Every entry must appear in the answer exactly as it does here.

+--

-- ==== Sys2Proof/Machine/Core.lean ====
section
/-! DEFINITION. The machine as the host's interface reads it. -/

def Sys2Proof.core : Host.Core :=
  { State := Sys2Proof.Machine.State, Fault := Sys2Proof.Machine.Fault, Refusal := Sys2Proof.Machine.Refusal,
    step := Sys2Proof.Machine.step, reset := Sys2Proof.Machine.State.reset }
end

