/-! ### One step each -/

/-- V-D1: operands fetched from 255 and 0, the advance wraps. -/
theorem test_ldi_wraps : after (mk [] 254 0 [(254, 0x82), (255, 0x03), (0, 0x2A)]) (fun t => (t.reg 3, t.pc)) = some (42, 1) := by
  decide
/-- V-S10. -/
theorem test_ldi_bad_register : after (mk [] 0 0 [(0, 0x82), (1, 8)]) (fun t => (t.status, t.pc, t.regs)) =
    some (.faulted .badRegister, 0, State.reset.regs) := by decide
/-- V-D2. -/
theorem test_prn_wraps : after (mk [(2, 9)] 255 0 [(255, 0x47), (0, 2)]) (fun t => (t.out, t.pc)) = some ([9], 1) := by decide
/-- V-Y6. -/
theorem test_prn_bad_register : after (mk [] 0 0 [(0, 0x47), (1, 0x0C)]) (fun t => (t.status, t.out)) =
    some (.faulted .badRegister, []) := by decide
/-- V-Y5. -/
theorem test_hlt_wraps : after (mk [] 255 0 [(255, 1)]) (fun t => (t.status, t.pc)) = some (.halted, 0) := by decide
/-- V-D9. -/
theorem test_hlt_ignores_operands : after (mk [] 0 0 [(0, 1), (1, 0xFF), (2, 0xFF)]) (fun t => (t.status, t.pc)) =
    some (.halted, 1) := by decide
/-- V-A3. -/
theorem test_mul_wraps : after (mk [(0, 255), (1, 255)] 0 0 [(0, 0xA2), (2, 1)]) (fun t => (t.reg 0, t.reg 1)) = some (1, 255) := by
  decide
/-- V-A8. -/
theorem test_mul_keeps_fl : after (mk [(0, 2), (1, 3)] 0 4 [(0, 0xA2), (2, 1)]) (fun t => (t.reg 0, t.fl, t.pc)) =
    some (6, 4, 3) := by decide
/-- V-S4. -/
theorem test_pop_wraps_sp : after (mk [(7, 0xFF)] 0 0 [(0, 0x46), (1, 1), (0xFF, 42)]) (fun t => (t.reg 1, t.reg 7, t.read 0xFF)) =
    some (42, 0, 42) := by decide
/-- V-S6. -/
theorem test_pop_r7 : after (mk [(7, 0x20)] 0 0 [(0, 0x46), (1, 7), (0x20, 0x80)]) (fun t => t.reg 7) = some 0x81 := by decide
/-- V-S3. -/
theorem test_push_from_reset : after (mk [(0, 42)] 0 0 [(0, 0x45)]) (fun t => (t.reg 7, t.read 0xFF, t.pc)) = some (0xFF, 42, 2) := by
  decide
/-- V-S5. -/
theorem test_push_r7 : after (mk [(7, 0x10)] 0 0 [(0, 0x45), (1, 7)]) (fun t => (t.reg 7, t.read 0x0F)) = some (0x0F, 0x0F) := by
  decide
/-- V-A12. -/
theorem test_cmp_unsigned : after (mk [(1, 255)] 0 0 [(0, 0xA7), (2, 1)]) (fun t => t.fl) = some 4 := by decide
/-- V-A15. -/
theorem test_cmp_clears : after (mk [(0, 3), (1, 3)] 0 4 [(0, 0xA7), (2, 1)]) (fun t => t.fl) = some 1 := by decide
/-- V-B11. -/
theorem test_jmp_r7 : after (mk [(7, 0x40)] 0 0 [(0, 0x54), (1, 7)]) (fun t => t.pc) = some 0x40 := by decide
/-- V-B3. -/
theorem test_jeq_taken : after (mk [(3, 0x20)] 0x10 1 [(0x10, 0x55), (0x11, 3)]) (fun t => t.pc) = some 0x20 := by decide
/-- V-B9. -/
theorem test_jeq_bad_register : after (mk [] 0 0 [(0, 0x55), (1, 8)]) (fun t => t.status) = some (.faulted .badRegister) := by decide
/-- V-B8. -/
theorem test_jne_taken : after (mk [(3, 0x20)] 0x10 2 [(0x10, 0x56), (0x11, 3)]) (fun t => t.pc) = some 0x20 := by decide
/-- V-B10. -/
theorem test_jne_not_taken : after (mk [] 255 1 [(255, 0x56)]) (fun t => t.pc) = some 1 := by decide
/-- V-D3. -/
theorem test_unknown_opcode : after (mk [] 6 0 []) id = some { mk [] 6 0 [] with status := .faulted .unknownOpcode } := by decide
/-- V-D5: the unknown opcode is reported, not the bad registers. -/
theorem test_unknown_first : after (mk [] 0 0 [(0, 0xFF), (1, 9), (2, 9)]) (fun t => t.status) = some (.faulted .unknownOpcode) := by
  decide
/-- V-D10 and V-D11: no step exists. -/
theorem test_no_step : after { State.reset with status := .halted } id = none ∧
    after { State.reset with status := .faulted .unknownOpcode } id = none := by decide
/-- The step after `withFetchWord` at reset is that of the word: MUL R0,R0 and PRN R3. -/
theorem test_withFetchWord : after (State.reset.withFetchWord 24 0x0000A2) (fun t => t.pc) = some 3 ∧
    after (State.reset.withFetchWord 16 0x0347) (fun t => t.out) = some [0] := by decide

/-! ### ALU, loader, assembler, host -/

/-- V-A16 and V-A17. -/
theorem test_alu_add : alu .add 200 100 = .ok ⟨some 44, none⟩ ∧ alu .add 255 1 = .ok ⟨some 0, none⟩ := by decide

/-- V-L2: a comment and a blank line change nothing. -/
theorem test_loader_comment :
    imageFrom 0 [['1', '0', '0', '0', '0', '0', '1', '0', ' ', '#', ' ', 'L', 'D', 'I'], [],
      ['0', '0', '0', '0', '0', '0', '0', '0'], ['0', '0', '0', '0', '1', '0', '0', '0']] = .ok [0x82, 0x00, 0x08] := by decide

theorem test_loader_malformed : imageFrom 0 [[], ['1', '0']] = .error (.malformedLine 1) := by decide

/-- The examples of R68: LDI R0,8 and MUL R0, R1 with a blank after the comma. -/
theorem test_assembler : readAsm ['L', 'D', 'I', ' ', 'R', '0', ',', '8'] = some (.ldi 0 8) ∧
    readAsm ['M', 'U', 'L', ' ', 'R', '0', ',', ' ', 'R', '1'] = some (.mul 0 1) := by decide

/-- The immediate forms of R68, and a number above 255. -/
theorem test_assembler_immediates :
    readImm ['0', 'x', 'f', 'F'] = some 255 ∧ readImm ['0', 'b', '1', '0', '1'] = some 5 ∧ readImm ['2', '5', '6'] = none := by
  decide

/-- A load is turned away after the first step (R194). -/
theorem test_load_after_step : hostMove (.load [1]) ⟨State.reset, true⟩ = .error .loadAfterStep := by decide

/-! ### Witnesses: a state and operands that meet the hypotheses of each statement together -/

/-- A RUNNING state with the opcode byte at pc, for each of the ten, at the top of memory where the operands wrap. -/
theorem witness_stepRuns : opTable.all (fun o =>
    let s := mk [] 255 0 [(255, o.code)]
    s.status == .running && s.read s.pc == o.code) = true := by decide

+--

◆ **Expected answer**
-- ==== Sys2Proof/Machine/Core.lean ====
section
/-! DEFINITION. The machine as the host's interface reads it. -/

def Sys2Proof.core : Host.Core :=
  { State := Sys2Proof.Machine.State, Fault := Sys2Proof.Machine.Fault, Refusal := Sys2Proof.Machine.Refusal,
    step := Sys2Proof.Machine.step, reset := Sys2Proof.Machine.State.reset }
end

/-! ### One step each -/

/-- V-D1: operands fetched from 255 and 0, the advance wraps. -/
theorem test_ldi_wraps : after (mk [] 254 0 [(254, 0x82), (255, 0x03), (0, 0x2A)]) (fun t => (t.reg 3, t.pc)) = some (42, 1) := by
  decide
/-- V-S10. -/
theorem test_ldi_bad_register : after (mk [] 0 0 [(0, 0x82), (1, 8)]) (fun t => (t.status, t.pc, t.regs)) =
    some (.faulted .badRegister, 0, State.reset.regs) := by decide
/-- V-D2. -/
theorem test_prn_wraps : after (mk [(2, 9)] 255 0 [(255, 0x47), (0, 2)]) (fun t => (t.out, t.pc)) = some ([9], 1) := by decide
/-- V-Y6. -/
theorem test_prn_bad_register : after (mk [] 0 0 [(0, 0x47), (1, 0x0C)]) (fun t => (t.status, t.out)) =
    some (.faulted .badRegister, []) := by decide
/-- V-Y5. -/
theorem test_hlt_wraps : after (mk [] 255 0 [(255, 1)]) (fun t => (t.status, t.pc)) = some (.halted, 0) := by decide
/-- V-D9. -/
theorem test_hlt_ignores_operands : after (mk [] 0 0 [(0, 1), (1, 0xFF), (2, 0xFF)]) (fun t => (t.status, t.pc)) =
    some (.halted, 1) := by decide
/-- V-A3. -/
theorem test_mul_wraps : after (mk [(0, 255), (1, 255)] 0 0 [(0, 0xA2), (2, 1)]) (fun t => (t.reg 0, t.reg 1)) = some (1, 255) := by
  decide
/-- V-A8. -/
theorem test_mul_keeps_fl : after (mk [(0, 2), (1, 3)] 0 4 [(0, 0xA2), (2, 1)]) (fun t => (t.reg 0, t.fl, t.pc)) =
    some (6, 4, 3) := by decide
/-- V-S4. -/
theorem test_pop_wraps_sp : after (mk [(7, 0xFF)] 0 0 [(0, 0x46), (1, 1), (0xFF, 42)]) (fun t => (t.reg 1, t.reg 7, t.read 0xFF)) =
    some (42, 0, 42) := by decide
/-- V-S6. -/
theorem test_pop_r7 : after (mk [(7, 0x20)] 0 0 [(0, 0x46), (1, 7), (0x20, 0x80)]) (fun t => t.reg 7) = some 0x81 := by decide
/-- V-S3. -/
theorem test_push_from_reset : after (mk [(0, 42)] 0 0 [(0, 0x45)]) (fun t => (t.reg 7, t.read 0xFF, t.pc)) = some (0xFF, 42, 2) := by
  decide
/-- V-S5. -/
theorem test_push_r7 : after (mk [(7, 0x10)] 0 0 [(0, 0x45), (1, 7)]) (fun t => (t.reg 7, t.read 0x0F)) = some (0x0F, 0x0F) := by
  decide
/-- V-A12. -/
theorem test_cmp_unsigned : after (mk [(1, 255)] 0 0 [(0, 0xA7), (2, 1)]) (fun t => t.fl) = some 4 := by decide
/-- V-A15. -/
theorem test_cmp_clears : after (mk [(0, 3), (1, 3)] 0 4 [(0, 0xA7), (2, 1)]) (fun t => t.fl) = some 1 := by decide
/-- V-B11. -/
theorem test_jmp_r7 : after (mk [(7, 0x40)] 0 0 [(0, 0x54), (1, 7)]) (fun t => t.pc) = some 0x40 := by decide
/-- V-B3. -/
theorem test_jeq_taken : after (mk [(3, 0x20)] 0x10 1 [(0x10, 0x55), (0x11, 3)]) (fun t => t.pc) = some 0x20 := by decide
/-- V-B9. -/
theorem test_jeq_bad_register : after (mk [] 0 0 [(0, 0x55), (1, 8)]) (fun t => t.status) = some (.faulted .badRegister) := by decide
/-- V-B8. -/
theorem test_jne_taken : after (mk [(3, 0x20)] 0x10 2 [(0x10, 0x56), (0x11, 3)]) (fun t => t.pc) = some 0x20 := by decide
/-- V-B10. -/
theorem test_jne_not_taken : after (mk [] 255 1 [(255, 0x56)]) (fun t => t.pc) = some 1 := by decide
/-- V-D3. -/
theorem test_unknown_opcode : after (mk [] 6 0 []) id = some { mk [] 6 0 [] with status := .faulted .unknownOpcode } := by decide
/-- V-D5: the unknown opcode is reported, not the bad registers. -/
theorem test_unknown_first : after (mk [] 0 0 [(0, 0xFF), (1, 9), (2, 9)]) (fun t => t.status) = some (.faulted .unknownOpcode) := by
  decide
/-- V-D10 and V-D11: no step exists. -/
theorem test_no_step : after { State.reset with status := .halted } id = none ∧
    after { State.reset with status := .faulted .unknownOpcode } id = none := by decide
/-- The step after `withFetchWord` at reset is that of the word: MUL R0,R0 and PRN R3. -/
theorem test_withFetchWord : after (State.reset.withFetchWord 24 0x0000A2) (fun t => t.pc) = some 3 ∧
    after (State.reset.withFetchWord 16 0x0347) (fun t => t.out) = some [0] := by decide

/-! ### ALU, loader, assembler, host -/

/-- V-A16 and V-A17. -/
theorem test_alu_add : alu .add 200 100 = .ok ⟨some 44, none⟩ ∧ alu .add 255 1 = .ok ⟨some 0, none⟩ := by decide

/-- V-L2: a comment and a blank line change nothing. -/
theorem test_loader_comment :
    imageFrom 0 [['1', '0', '0', '0', '0', '0', '1', '0', ' ', '#', ' ', 'L', 'D', 'I'], [],
      ['0', '0', '0', '0', '0', '0', '0', '0'], ['0', '0', '0', '0', '1', '0', '0', '0']] = .ok [0x82, 0x00, 0x08] := by decide

theorem test_loader_malformed : imageFrom 0 [[], ['1', '0']] = .error (.malformedLine 1) := by decide

/-- The examples of R68: LDI R0,8 and MUL R0, R1 with a blank after the comma. -/
theorem test_assembler : readAsm ['L', 'D', 'I', ' ', 'R', '0', ',', '8'] = some (.ldi 0 8) ∧
    readAsm ['M', 'U', 'L', ' ', 'R', '0', ',', ' ', 'R', '1'] = some (.mul 0 1) := by decide

/-- The immediate forms of R68, and a number above 255. -/
theorem test_assembler_immediates :
    readImm ['0', 'x', 'f', 'F'] = some 255 ∧ readImm ['0', 'b', '1', '0', '1'] = some 5 ∧ readImm ['2', '5', '6'] = none := by
  decide

/-- A load is turned away after the first step (R194). -/
theorem test_load_after_step : hostMove (.load [1]) ⟨State.reset, true⟩ = .error .loadAfterStep := by decide

/-! ### Witnesses: a state and operands that meet the hypotheses of each statement together -/

/-- A RUNNING state with the opcode byte at pc, for each of the ten, at the top of memory where the operands wrap. -/
theorem witness_stepRuns : opTable.all (fun o =>
    let s := mk [] 255 0 [(255, o.code)]
    s.status == .running && s.read s.pc == o.code) = true := by decide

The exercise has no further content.